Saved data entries
<<<<
/-- A write to the Clamp. -/
def Chip.writeClm (c : Chip) (who : Who) (key v : Nat) : Chip :=
  if key = Reg.CLM_CTRL then c.clmCtrlWrite v who []
  else if key = Reg.CLM_MEDIA_CMD then c.mediaFormat v who []
  else if key = Reg.CLM_HK_CFG then c.hkCfgWrite v
  else if key ∈ clmLocked then c.guardedWrite who key v (!c.bit Reg.CLM_CTRL 0) fun c => c.cfgErr 7
  else c.plainWrite who key v

/-- A write of BAL_MEMB_CMD. -/
def Chip.membCmdWrite (c : Chip) (v : Nat) : Chip :=
  c.membCmd v fun c h =>
    match fld v 29 28 with
    | 0 => c.join h
    | 1 => c.leave h
    | 2 => c.exclude h true
    | _ => c.exclude h false

/-- A write to BAL. -/
def Chip.writeBal (c : Chip) (who : Who) (key v : Nat) : Chip :=
  if key = Reg.BAL_CTRL then c.balCtrlWrite v
  else if key = Reg.BAL_CFG then c.balCfgWrite v
  else if key = Reg.BAL_RPT_CI then
    let c := c.plainWrite who key v
    c.rptDrain c.bal.reports.length
  else if key = Reg.BAL_IMG_CMD then c.imageCmd v (if v % 4 = 1 then 1 else 2)
  else if key = Reg.BAL_MEMB_CMD then c.membCmdWrite v
  else if key = Reg.BAL_GRP_CMD then if c.balUp && bitOf v 16 then c.relearn (v % 4096) else c
  else
    onArr (Reg.BAL_BASE_LO 0) 4 12 key (fun _ => c.guardedWrite who key v (!c.bit Reg.BAL_CTRL 0) fun c => c.cfgErr 9) <|
    onArr (Reg.GROUP_WORD 0 0) 4 65536 key (fun i => c.groupWrite (i / 16) (i % 16) v) <|
    c.plainWrite who key v

/-! ### Legal Partition -/

/-- A write to LEG: below the Seal level it is refused (01 R29). -/
def State.writeLeg (s : State) (who : Who) (key v : Nat) : Chip × Leg :=
  let g := s.leg
  let w := BitVec.ofNat 32 v
  if who.level ≠ .seal then (s.chip.noteRefusal who.num who.level.code true (0xF0000000 + key), g)
  else if key = Reg.LEG_CTRL then (s.chip, { g with ctrl := w &&& 7 })
  else if key = Reg.LEG_MET_CFG then s.legPut who key (Leg.metCfgWrite w)
  else if key = Reg.LEG_CLK_CFG then s.legPut who key (Leg.clkCfgWrite w)
  else if key = Reg.LEG_ERR then (s.chip, { g with err := g.err &&& ~~~w })
  else if key = Reg.LEG_CMD then 
    let taken := bitOf v 31 && !bitOf g.ctrl.toNat 2
    (s.chip, { g with cmd := w &&& 0x800000FF, cmdStatus := if taken then g.cmdStatus ||| 0x80000000 else g.cmdStatus })
  else if key = Reg.LEG_CMD_ADDR then (s.chip, { g with cmdAddr := w })
  else if key = Reg.LEG_KEYS then (s.chip, { g with keys := w &&& 0x7FFF7FFF })
  else (s.chip.plainWrite who key v, g)

/-! ### Guard -/

/-- A write of GRD_EMB_CMD. -/
def Chip.emberCmdWrite (c : Chip) (lc : LifeCycle) (v : Nat) (l : Level) : Chip :=
  if !bitOf v 31 then c.wr Reg.GRD_EMB_CMD (v % 8)
  else
    let c := match v % 8 with
      | 1 => c.emberOldest
      | 2 => c.emberNext
      | 3 => c.emberFind
      | 4 => c.emberNewest
      | 5 => c.clearLast lc l
      | _ => c.readResult 2 false
    c.emberCmd (v % 8)
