-- ==== Sys2Proof/Machine/Bus.lean ====
section
/-!
DEFINITION. Transactions on the configuration bus and the fabric: gating, the access plan, reads of
registers and memory, timeouts (01_architecture.md R17–R29; 12_guard.md R372–R376; 14 R417).
-/
namespace Sys2Proof.Machine

/-! ### Register accesses -/

/-- What a register that holds the most since it was last read holds right after a read: what stands (06 R192,
Table 15). -/
def Chip.standing (c : Chip) (key : Nat) : Nat :=
  if key = Reg.FLO_POD_HWM then c.podsUsed
  else match idxOf (Reg.FLO_CORE_QMAX 0) 0x40 24 key with
    | some n => c.load n
    | none => 0

/-- The side effect of a read: RC fields clear, and the latched low half of network time holds its high
half (R8, 10 R317). -/
def State.afterRead (s : State) (key : Nat) : State :=
  let c := s.chip
  let g := s.leg
  if key = Reg.BKB_TIM_NOW_LO then
    { s with chip := c.onTim fun t => { t with nowHi := BitVec.ofNat 32 (c.time.toNat / 2 ^ 32) } }
  else if key = Reg.LEG_ADJ_SMALL then { s with leg := { g with adjSmall := 0 } }
  else if key = Reg.LEG_COPY_DROP then { s with leg := { g with copyDrop := 0 } }
  else if key = Reg.LEG_LOG_LOST then { s with leg := { g with logLost := 0 } }
  else if key = Reg.LEG_OVL_CNT then { s with leg := { g with ovlCnt := 0 } }
  else if key = Reg.LEG_SWEEP_MAXT then { s with leg := { g with sweepMax := 0 } }
  else match regRow? key with
    | some r => if r.rc = 0 then s else
        { s with chip := c.wr key ((c.rdW key &&& ~~~(BitVec.ofNat 32 r.rc)).toNat + c.standing key) }
    | none => s

/-- A read of a register that is powered and not gated: the transaction is answered. -/
def State.readConfig (s : State) (key : Nat) : State :=
  match idxOf (Reg.PIC_CLAIM 0) 8 8 key with
  | some x => { s with chip := s.chip.interruptClaim x }
  | none =>
    if key = Reg.LMA_PQ_DATA then { s with chip := s.chip.pqRead }
    else
      let t := s.afterRead key
      { t with chip := t.chip.answer (.data (leBytes 4 (s.view key).toNat)) }

/-- A read delivered to configuration space. -/
def State.cfgRead (s : State) (ini key : Nat) : State :=
  let c := s.chip
  let zero := Resp.data [0, 0, 0, 0]
  if c.reaches key then s.readConfig key else { s with chip := (c.unreached key ini false).answer zero }

/-- A write delivered to configuration space. -/
def State.cfgWrite (s : State) (who : Who) (key v : Nat) : State :=
  s.onReg key who.num fun s => s.writeConfig who key v
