/-- R214–R216, R222. JOIN puts a handle at the head of its group's list or says why not; LEAVE takes it out; EXCLUDE and INCLUDE
set its mode; a phase notice records the relation and may move the member; relearning clears LEARN. The order of the refusals
(log 81) and which transfers the walk of a list makes (log 97) are the model's choices. -/
def Obligations.MembershipFollowsCommands : Prop :=
  (∀ (s : State) (v : Word), s.chip.reaches Reg.BAL_MEMB_CMD = true → s.chip.balUp = true → v.getLsbD 31 = true →
    ∀ h, h = v.toNat % 2 ^ 20 → ∀ g, g = s.chip.rd Reg.BAL_MEMB_ARG % 4096 →
    (∀ n ∈ s.chip.linked h, s.chip.judge 7 false true (s.chip.membAddr n) 128 = .ok) →
    Runs (.join v) s fun t =>
      (if s.chip.isNamed h then t.chip.rd Reg.BAL_MEMB_RESULT = 3 ∧ (∀ x, t.chip.rdb x = s.chip.rdb x)
       else if !s.chip.grpOn g then t.chip.rd Reg.BAL_MEMB_RESULT = 2 ∧ (∀ x, t.chip.rdb x = s.chip.rdb x)
       else if 1024 ≤ s.chip.members g ∧ s.chip.groupOf h ≠ some g then
         t.chip.rd Reg.BAL_MEMB_RESULT = 1 ∧ (∀ x, t.chip.rdb x = s.chip.rdb x)
       else t.chip.rd Reg.BAL_MEMB_RESULT = 0 ∧ t.chip.grp g 5 20 0 = h ∧
         leAt (t.chip.rdMem (s.chip.membAddr h) 128) 4 2 = g ∧ leAt (t.chip.rdMem (s.chip.membAddr h) 128) 7 1 = 7 ∧
         bitOf (leAt (t.chip.rdMem (s.chip.membAddr h) 128) 6 1) 3 = s.chip.bit Reg.BAL_MEMB_ARG 12 ∧
         leAt (t.chip.rdMem (s.chip.membAddr h) 128) 8 4 = w32 s.chip.kOpen ∧
         leAt (t.chip.rdMem (s.chip.membAddr h) 128) 12 4 = w32 (s.chip.dayAt s.chip.utc + 1) ∧
         leAt (t.chip.rdMem (s.chip.membAddr h) 128) 16 4 = 0) ∧
      (∀ x, (∀ n ∈ s.chip.linked h, x < s.chip.membAddr n ∨ s.chip.membAddr n + 128 ≤ x) → t.chip.rdb x = s.chip.rdb x) ∧
      s.OnlyIn t (fun r => r == Reg.BAL_MEMB_RESULT || Chip.groupRegs r || transferRegs.contains r) fun c => { c.met t.chip with
        regs := t.chip.regs, mem := t.chip.mem }) ∧
  (∀ (s : State) (v : Word), s.chip.reaches Reg.BAL_MEMB_CMD = true → s.chip.balUp = true → v.getLsbD 31 = true →
    ∀ h, h = v.toNat % 2 ^ 20 → ∀ g, s.chip.groupOf h = some g →
    (∀ n ∈ s.chip.linked h, s.chip.judge 7 false true (s.chip.membAddr n) 128 = .ok) →
    Runs (.leave v) s fun t =>
      t.chip.rd Reg.BAL_MEMB_RESULT = 0 ∧ (1 ≤ s.chip.members g → t.chip.members g = s.chip.members g - 1) ∧
      leAt (t.chip.rdMem (s.chip.membAddr h) 128) 4 2 = 0x8000 ∧
      leAt (t.chip.rdMem (s.chip.membAddr h) 128) 8 4 = w32 s.chip.kOpen ∧
      (∀ x, (∀ n ∈ s.chip.linked h, x < s.chip.membAddr n ∨ s.chip.membAddr n + 128 ≤ x) → t.chip.rdb x = s.chip.rdb x) ∧
      s.OnlyIn t (fun r => [Reg.BAL_MEMB_RESULT, Reg.GROUP_WORD g 2, Reg.GROUP_WORD g 5].contains r || transferRegs.contains r)
        fun c => { c.met t.chip with regs := t.chip.regs, mem := t.chip.mem }) ∧
  (∀ (s : State) (v : Word), s.chip.reaches Reg.BAL_MEMB_CMD = true → s.chip.balUp = true → v.getLsbD 31 = true →
    ∀ h, h = v.toNat % 2 ^ 20 → ∀ g, s.chip.groupOf h = some g →
    s.chip.judge 7 false true (s.chip.membAddr h) 128 = .ok →
    ∀ m, m = leAt (s.chip.memb h).1 6 1 →
    Runs (.exclude v) s fun t =>
      t.chip.rd Reg.BAL_MEMB_RESULT = 0 ∧ leAt (t.chip.rdMem (s.chip.membAddr h) 128) 6 1 = putBit m 2 true ∧
      leAt (t.chip.rdMem (s.chip.membAddr h) 128) 8 4 = w32 s.chip.kOpen ∧ leAt (t.chip.rdMem (s.chip.membAddr h) 128) 16 4 = 0 ∧
      (∀ x, (x < s.chip.membAddr h ∨ s.chip.membAddr h + 128 ≤ x) → t.chip.rdb x = s.chip.rdb x) ∧
      s.OnlyIn t (fun r => r == Reg.BAL_MEMB_RESULT || transferRegs.contains r)
        fun c => { c.met t.chip with regs := t.chip.regs, mem := t.chip.mem }) ∧
  (∀ (s : State) (v : Word), s.chip.reaches Reg.BAL_MEMB_CMD = true → s.chip.balUp = true → v.getLsbD 31 = true →
    ∀ h, h = v.toNat % 2 ^ 20 → ∀ g, s.chip.groupOf h = some g →
    s.chip.judge 7 false true (s.chip.membAddr h) 128 = .ok →
    ∀ m, m = leAt (s.chip.memb h).1 6 1 →
    Runs (.include v) s fun t =>
      t.chip.rd Reg.BAL_MEMB_RESULT = 0 ∧ leAt (t.chip.rdMem (s.chip.membAddr h) 128) 6 1 = putBit m 2 false ∧
      leAt (t.chip.rdMem (s.chip.membAddr h) 128) 8 4 = w32 s.chip.kOpen ∧ leAt (t.chip.rdMem (s.chip.membAddr h) 128) 16 4 = 0 ∧
      (∀ x, (x < s.chip.membAddr h ∨ s.chip.membAddr h + 128 ≤ x) → t.chip.rdb x = s.chip.rdb x) ∧
      s.OnlyIn t (fun r => r == Reg.BAL_MEMB_RESULT || transferRegs.contains r)
        fun c => { c.met t.chip with regs := t.chip.regs, mem := t.chip.mem }) ∧
  (∀ (s : State), s.chip.balUp = true → ∀ n rest, s.chip.lma.notices = n :: rest → n.hvalid = true →
    ∀ h, h = n.handle.toNat → ∀ g, s.chip.groupOf h = some g → bitOf (leAt (s.chip.memb h).1 6 1) 0 = false →
    s.chip.judge 7 false true (s.chip.membAddr h) 128 = .ok →
    Runs .phaseNotice s fun t =>
      t.chip.lma.notices = rest ∧ t.chip.rd Reg.BAL_PH_NOTICE = satInc (s.chip.rd Reg.BAL_PH_NOTICE) ∧
      t.chip.rdb (s.chip.membAddr h + 7) = BitVec.ofNat 8 n.rel ∧
      (∀ x, x ≠ s.chip.membAddr h + 7 → t.chip.rdb x = s.chip.rdb x) ∧
      s.OnlyIn t (fun r => r == Reg.BAL_PH_NOTICE || transferRegs.contains r) fun c => { c.met t.chip with
        regs := t.chip.regs, mem := t.chip.mem, 
        lma := { c.lma with notices := t.chip.lma.notices } }) ∧
  (∀ (s : State), s.chip.balUp = true → ∀ n rest, s.chip.lma.notices = n :: rest → n.hvalid = true →
    ∀ h, h = n.handle.toNat → ∀ g, s.chip.groupOf h = some g → bitOf (leAt (s.chip.memb h).1 6 1) 0 = true →
    ∀ b, s.chip.familyBase g = some b → n.rel < 6 → s.chip.pmap b n.rel < 6 →
    ∀ u, u = b + s.chip.pmap b n.rel → u ≠ g → u < 4096 → s.chip.grpOn u = true → s.chip.members u < 1024 →
    (∀ n ∈ s.chip.linked h, s.chip.judge 7 false true (s.chip.membAddr n) 128 = .ok) →
    ∀ slot, slot = s.chip.balBase 5 + 64 * s.chip.rd Reg.BAL_RPT_PI →
    (∀ n ∈ s.chip.linked h, slot + 64 ≤ s.chip.membAddr n ∨ s.chip.membAddr n + 128 ≤ slot) →
    Runs .phaseNotice s fun t =>
      t.chip.rd Reg.BAL_PH_MOVE = satInc (s.chip.rd Reg.BAL_PH_MOVE) ∧
      leAt (t.chip.rdMem (s.chip.membAddr h) 128) 4 2 = u ∧ t.chip.grp u 5 20 0 = h ∧
      t.chip.members u = s.chip.members u + 1 ∧
      s.OnlyIn t (fun r => [Reg.BAL_PH_NOTICE, Reg.BAL_PH_MOVE].contains r || reportRegs.contains r || Chip.groupRegs r || transferRegs.contains r) fun c => { c.met t.chip with
        regs := t.chip.regs, mem := t.chip.mem, bal := t.chip.bal
        lma := { c.lma with notices := t.chip.lma.notices } }) ∧
  (∀ (s : State) (v : Word), s.chip.reaches Reg.BAL_GRP_CMD = true → s.chip.balUp = true → v.getLsbD 16 = true →
    ∀ g, g = v.toNat % 4096 → ∀ a, a = s.chip.balBase 4 + g * 2048 → s.chip.judge 7 false true a 2048 = .ok →
    Runs (.groupRelearn v) s fun t =>
      t.chip.grp g 2 15 0 = 0 ∧ t.chip.grp g 0 11 10 = b2n (s.chip.grpOn g) ∧
      (∀ x, a ≤ x → x < a + 2048 → t.chip.rdb x = 0) ∧
      (∀ x, (x < a ∨ a + 2048 ≤ x) → t.chip.rdb x = s.chip.rdb x) ∧
      s.Only t [Reg.GROUP_WORD g 0, Reg.GROUP_WORD g 2] fun c => { c with regs := t.chip.regs, mem := t.chip.mem })

/-- R217–R224. An interval closes once its time has come: every enabled group shows its index and its flags, VALID when no flag
of 1 to 4 is set, and a single group its residual; a day closes after its last interval and fits the losses. Exact rationals
rounded once and halves away from zero are the model's choice (log 80). -/
def Obligations.IntervalsAndDaysClose : Prop :=
  (∀ (s : State) (us : BitVec 32), (s.chip.balUp && s.chip.bit Reg.BAL_CTRL 0) = true → s.chip.bal.dayDue = none →
    ∀ k, k = s.chip.kOpen → (k + 1 + s.chip.lag) * s.chip.ivl ≤ s.chip.utc →
    Runs (.intervalClose us) s fun t =>
      t.chip.bal.nextOpen = some (k + 1) ∧
      t.leg.copies = s.leg.copies.filter (fun x => decide (k < s.chip.copyIvl x)) ∧
      t.chip.rd Reg.BAL_CLOSE_MAXT = max (s.chip.rd Reg.BAL_CLOSE_MAXT) us.toNat ∧
      (∀ g ∈ s.chip.grpsOn, t.chip.rd (Reg.GROUP_WORD g 6) = w32 k ∧
        t.chip.bit (Reg.GROUP_WORD g 9) 0 = decide (t.chip.grp g 9 4 1 = 0)) ∧
      t = { s with leg := { s.leg with copies := t.leg.copies }, chip := { s.chip.met t.chip with
        regs := t.chip.regs, mem := t.chip.mem, bal := t.chip.bal } } ∧
      (∀ r, (r == Reg.BAL_CLOSE_MAXT || reportRegs.contains r || Chip.groupRegs r || transferRegs.contains r) = false →
        t.chip.rdW r = s.chip.rdW r)) ∧
  (∀ (s : State) (us : BitVec 32), (s.chip.balUp && s.chip.bit Reg.BAL_CTRL 0) = true → s.chip.bal.dayDue = none →
    ∀ k, k = s.chip.kOpen → (k + 1 + s.chip.lag) * s.chip.ivl ≤ s.chip.utc → ∀ g, s.chip.grpsOn = [g] →
    ∀ x, x = (s.chip.sweepGroup k g).1 → ∀ f, f = s.chip.feederOf (miLen s.leg.metCfg.toNat) (s.leg.copies.filter fun y => s.chip.copyIvl y == k) g k →
    ∀ loss, loss = s64 (10 * (s.chip.rd (Reg.GROUP_WORD g 3) : Int) * f.2.1 / 65536 + s.chip.rd (Reg.GROUP_WORD g 4)) →
    Runs (.intervalClose us) s fun t =>
      sgn 64 (t.chip.rd (Reg.GROUP_WORD g 7) + t.chip.rd (Reg.GROUP_WORD g 8) * 2 ^ 32) = s64 (s64 (f.1 - x.s) - loss) ∧
      t.chip.bit (Reg.GROUP_WORD g 9) 1 = !f.2.2.1 ∧ t.chip.bit (Reg.GROUP_WORD g 9) 2 = f.2.2.2) ∧
  (∀ (s : State), (s.chip.balUp && s.chip.bit Reg.BAL_CTRL 0) = true → ∀ d, s.chip.bal.dayDue = some d →
    Runs .dayClose s fun t =>
      t.chip.bal.dayDue = none ∧
      (∀ g, s.chip.grpsOn = [g] → s.chip.grp g 0 8 8 = 0 →
        ∀ ab, lossFit ((daysTo d s.chip.fitDays).filterMap (s.chip.groupDay g)) = some ab →
        t.chip.rd (Reg.GROUP_WORD g 3) = sat32 (ratRound (f64 (f64 (ab.1 * 65536) / 10))) ∧
        t.chip.rd (Reg.GROUP_WORD g 4) = sat32 (ratRound ab.2)) ∧
      (∀ g, s.chip.grp g 0 8 8 = 1 → t.chip.rd (Reg.GROUP_WORD g 3) = s.chip.rd (Reg.GROUP_WORD g 3)) ∧
      s.OnlyIn t (fun r => reportRegs.contains r || Chip.groupRegs r || transferRegs.contains r) fun c => { c.met t.chip with
        regs := t.chip.regs, mem := t.chip.mem, bal := t.chip.bal })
>>>>
◆ **Work instruction**:
I'd like the lines above from the one with "else if key = Reg.LEG_CTRL" up to and including the one with "c.readResult 2 false" copied exactly, with no other lines.

◆ **Response to this task**:
  else if key = Reg.LEG_CTRL then (s.chip, { g with ctrl := w &&& 7 })
  else if key = Reg.LEG_MET_CFG then s.legPut who key (Leg.metCfgWrite w)
  else if key = Reg.LEG_CLK_CFG then s.legPut who key (Leg.clkCfgWrite w)
  else if key = Reg.LEG_ERR then (s.chip, { g with err := g.err &&& ~~~w })
  else if key = Reg.LEG_CMD then 
    let taken := bitOf v 31 && !bitOf g.ctrl.toNat 2
    (s.chip, { g with cmd := w &&& 0x800000FF, cmdStatus := if taken then g.cmdStatus ||| 0x80000000 else g.cmdStatus })
  else if key = Reg.LEG_CMD_ADDR then (s.chip, { g with cmdAddr := w })
  else if key = Reg.LEG_KEYS then (s.chip, { g with keys := w &&& 0x7FFF7FFF })
  else (s.chip.plainWrite who key v, g)

/-! ### Guard -/

/-- A write of GRD_EMB_CMD. -/
def Chip.emberCmdWrite (c : Chip) (lc : LifeCycle) (v : Nat) (l : Level) : Chip :=
  if !bitOf v 31 then c.wr Reg.GRD_EMB_CMD (v % 8)
  else
    let c := match v % 8 with
      | 1 => c.emberOldest
      | 2 => c.emberNext
      | 3 => c.emberFind
      | 4 => c.emberNewest
      | 5 => c.clearLast lc l
      | _ => c.readResult 2 false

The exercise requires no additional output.